Input:
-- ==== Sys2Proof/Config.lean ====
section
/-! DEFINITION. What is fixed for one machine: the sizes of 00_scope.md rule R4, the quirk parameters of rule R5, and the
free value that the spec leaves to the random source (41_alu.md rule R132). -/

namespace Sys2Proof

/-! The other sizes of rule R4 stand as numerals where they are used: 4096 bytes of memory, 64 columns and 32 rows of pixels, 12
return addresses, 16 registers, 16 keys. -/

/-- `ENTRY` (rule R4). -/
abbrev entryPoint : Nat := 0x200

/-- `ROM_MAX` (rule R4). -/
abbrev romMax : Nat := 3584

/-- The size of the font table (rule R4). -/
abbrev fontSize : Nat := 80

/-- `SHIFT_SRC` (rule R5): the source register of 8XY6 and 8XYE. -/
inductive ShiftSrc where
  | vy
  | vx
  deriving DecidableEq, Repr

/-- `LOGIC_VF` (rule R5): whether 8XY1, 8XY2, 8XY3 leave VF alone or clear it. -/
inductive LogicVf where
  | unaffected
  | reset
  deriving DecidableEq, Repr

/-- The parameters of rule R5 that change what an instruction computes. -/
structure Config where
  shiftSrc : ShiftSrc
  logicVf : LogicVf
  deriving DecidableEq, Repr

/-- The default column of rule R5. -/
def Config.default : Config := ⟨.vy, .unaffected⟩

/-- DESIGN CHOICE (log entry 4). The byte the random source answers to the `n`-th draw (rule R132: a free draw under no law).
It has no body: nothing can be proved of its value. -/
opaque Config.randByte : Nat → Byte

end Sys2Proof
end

What to produce:
Only an exact reproduction of the lines from the one with "under no law)." to the end of the listing is expected.

Result:
/-- DESIGN CHOICE (log entry 4). The byte the random source answers to the `n`-th draw (rule R132: a free draw under no law).
It has no body: nothing can be proved of its value. -/
opaque Config.randByte : Nat → Byte

end Sys2Proof
end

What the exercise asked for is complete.